Semantic Sidecar Handoff
A build-time embedding evaluation layer now exists over the real local personalization assets, while Gemini runtime generation stays deliberately off.
AIN-506 now has two layers: the P0 contract gate proves the rules are in place, and the semantic sidecar proves those rules can be exercised against real local personalization assets without calling Gemini or changing runtime behavior.
Implemented And Passing
The AIN-506 build-time semantic sidecar is implemented and passing locally on the VDS. It takes the current Personalization Engine assets, turns them into AIN-506-compatible semantic chunks and vector rows, stores them in Parquet plus DuckDB, and evaluates deterministic exact-cosine matches across title, runtime payload, Hugging Face, GDPval, and review-dashboard assets.
This is not live Gemini runtime embedding generation yet.

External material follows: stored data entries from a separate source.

/-- R402. After 3,150 fc a circuit comes up and the MSI is raised. -/
def execCircuitSetupDone (entry : Nat) (s : State) : Out :=
  let w := Tbl.get (0 : Word) s.fab.conn entry
  .next (if connSt w ≠ 1 || s.fc < Tbl.get 0 s.fab.connT entry + 3150 then s
    else msiWrite (setConn s entry (w.put 61 2 2) s.fc) s.pkg.hq)

/-- R402. A torn-down circuit returns to idle, once the packets on it have been delivered. -/
def execCircuitTeardownDone (entry : Nat) (s : State) : Out :=
  let w := Tbl.get (0 : Word) s.fab.conn entry
  .next (if connSt w ≠ 2 || connV w || s.reqs.any (fun r => r.way.head? == some (circuitHop entry)) then s
    else setConn s entry (w.put 61 2 0) 0)

/-! ### The damper (R406 to R409) -/

/-- R406. Sets the damper current budget. -/
def execDcfgWrite (view off : Nat) (val : Word) (s : State) : Out :=
  atFab view off s (fun o => o == 0x2000) (fun _ =>
    if clearFrom val 12 && 1 ≤ val.toNat && val.toNat ≤ 3400 then { s with fab := { s.fab with dcfg := val } } else s)

def dieDamp (s : State) (d : Nat) : DieDamp := Tbl.get {} s.fab.dies d
def setDieDamp (s : State) (d : Nat) (x : DieDamp) : State := { s with fab := { s.fab with dies := Tbl.set {} s.fab.dies d x } }

/-- R406: the damper's units for n operations of a kind on a die (log entry 13). -/
def charge (s : State) (die kind n : Nat) : State :=
  if 8 ≤ die then s
  else
    let x := dieDamp s die
    setDieDamp s die { x with spent := x.spent + n * Config.damperCost kind }

/-- R406: the operations of the slices in a step: kind 6. -/
def chargeHits (s : State) : State := (s.hits.foldl (fun s e => charge s e.1 6 e.2) { s with hits := [] })

/-- R407: water-filling of units over (die, demand) pairs, within n rounds: (die, grant) pairs. -/
def waterFill (rem : Nat) (dies : List (Nat × Nat)) : Nat → List (Nat × Nat)
  | 0 => []
  | n + 1 =>
    let c := dies.length
    if c = 0 then []
    else
      let share := rem / c
      let small := dies.filter (fun e => e.2 ≤ share)
      if small.isEmpty then dies.mapIdx (fun i e => (e.1, share + (if i < rem - share * c then 1 else 0)))
      else small ++ waterFill (rem - small.foldl (fun a e => a + e.2) 0) (dies.filter (fun e => share < e.2)) n

/-- R407: a die's demand: what it spent in the last period, and what its throttling held back, which no rule counts (log
entry 13). -/
def dieDemand (s : State) (d : Nat) : Nat :=
  let x := dieDamp s d
  x.spent + (if x.slowed then Config.freeNat (s.freeN + d) else 0)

Runtime embedding authority remains off, live Gemini API calls remain blocked, and real learner data is not embedded.
From Contracts To A Measurable Sidecar
- Added
src/aina_data_engine/semantic_sidecar.py. - Added CLI command
ain-506-semantic-sidecar. - Added
tests/test_semantic_sidecar.py. - Added the sidecar report and embedding artifacts under
artifacts/.
What A Future Agent Should Open First
| Artifact | Path |
|---|---|
| Receipt JSON | artifacts/validation/ain_506_semantic_sidecar_v1.json |
| Match JSONL | artifacts/validation/ain_506_semantic_sidecar_v1_matches.jsonl |
| Report | artifacts/reports/ain_506_semantic_sidecar_v1.md |
| Chunk Parquet | artifacts/embeddings/sidecar/chunks/schema_version=embedding_contract_v1/ain_506_semantic_sidecar_v1.parquet |
| Vector Parquet | artifacts/embeddings/sidecar/vectors/model=gemini-embedding-2/dim=768/schema_version=embedding_contract_v1/ain_506_semantic_sidecar_v1.parquet |
| Batch Manifest | artifacts/embeddings/sidecar/gemini_batch_manifest/ain_506_semantic_sidecar_v1.jsonl |
| DuckDB | artifacts/embeddings/sidecar/ain_506_semantic_sidecar_v1.duckdb |
Latest Sidecar Run
| Metric | Value |
|---|---|
| Chunks | 488 |
| Embedding records | 488 |
| Query probes | 50 |
| Hash-skip reused | 488 |
| Same-family top-1 rate | 0.94 |
| Same-SOC top-1 rate | 0.66 |
| Cross-asset top-5 rate | 1.0 |
| Sensitive top-1 mismatches | 3 |
The sidecar currently surfaces top_worked_title, title_coverage_expansion, runtime_payload, hf_role_signal, gdpval_task, and review_dashboard chunks.
Commands That Passed
uv run ruff check src/aina_data_engine/semantic_sidecar.py src/aina_data_engine/cli.py tests/test_semantic_sidecar.py pyproject.toml uv run pytest tests/test_embedding_contracts.py tests/test_semantic_sidecar.py -q uv run aina-data-engine --root /srv/aina/aina-data-engine-room ain-506-p0-gate uv run aina-data-engine --root /srv/aina/aina-data-engine-room ain-506-semantic-sidecar uv run aina-data-engine --root /srv/aina/aina-data-engine-room validate uv run pytest -q
Results: Ruff passed, focused tests passed with 10 tests, the P0 gate passed, the sidecar passed with 488 chunks, repo validation passed, and full pytest passed with 228 tests.
Controlled Gemini Batch Comparison
The next useful milestone is a paid Gemini batch comparison, still build-time only. Freeze a representative sidecar corpus, decide the maximum spend, submit the generated batch manifest, store returned vectors beside the deterministic vectors, compare quality and mismatch rates, and promote nothing unless the Gemini run beats the baseline without increasing risky matches.
The untracked ledger files docs/MAPPING-CHAIN-LEDGER.md, docs/TITLE-LEDGER.md, and docs/TITLE-LEDGER.html pre-existed this lane and were not touched.
Start with the sidecar receipt, then compare its matches before deciding whether a real Gemini batch run is worth spending on.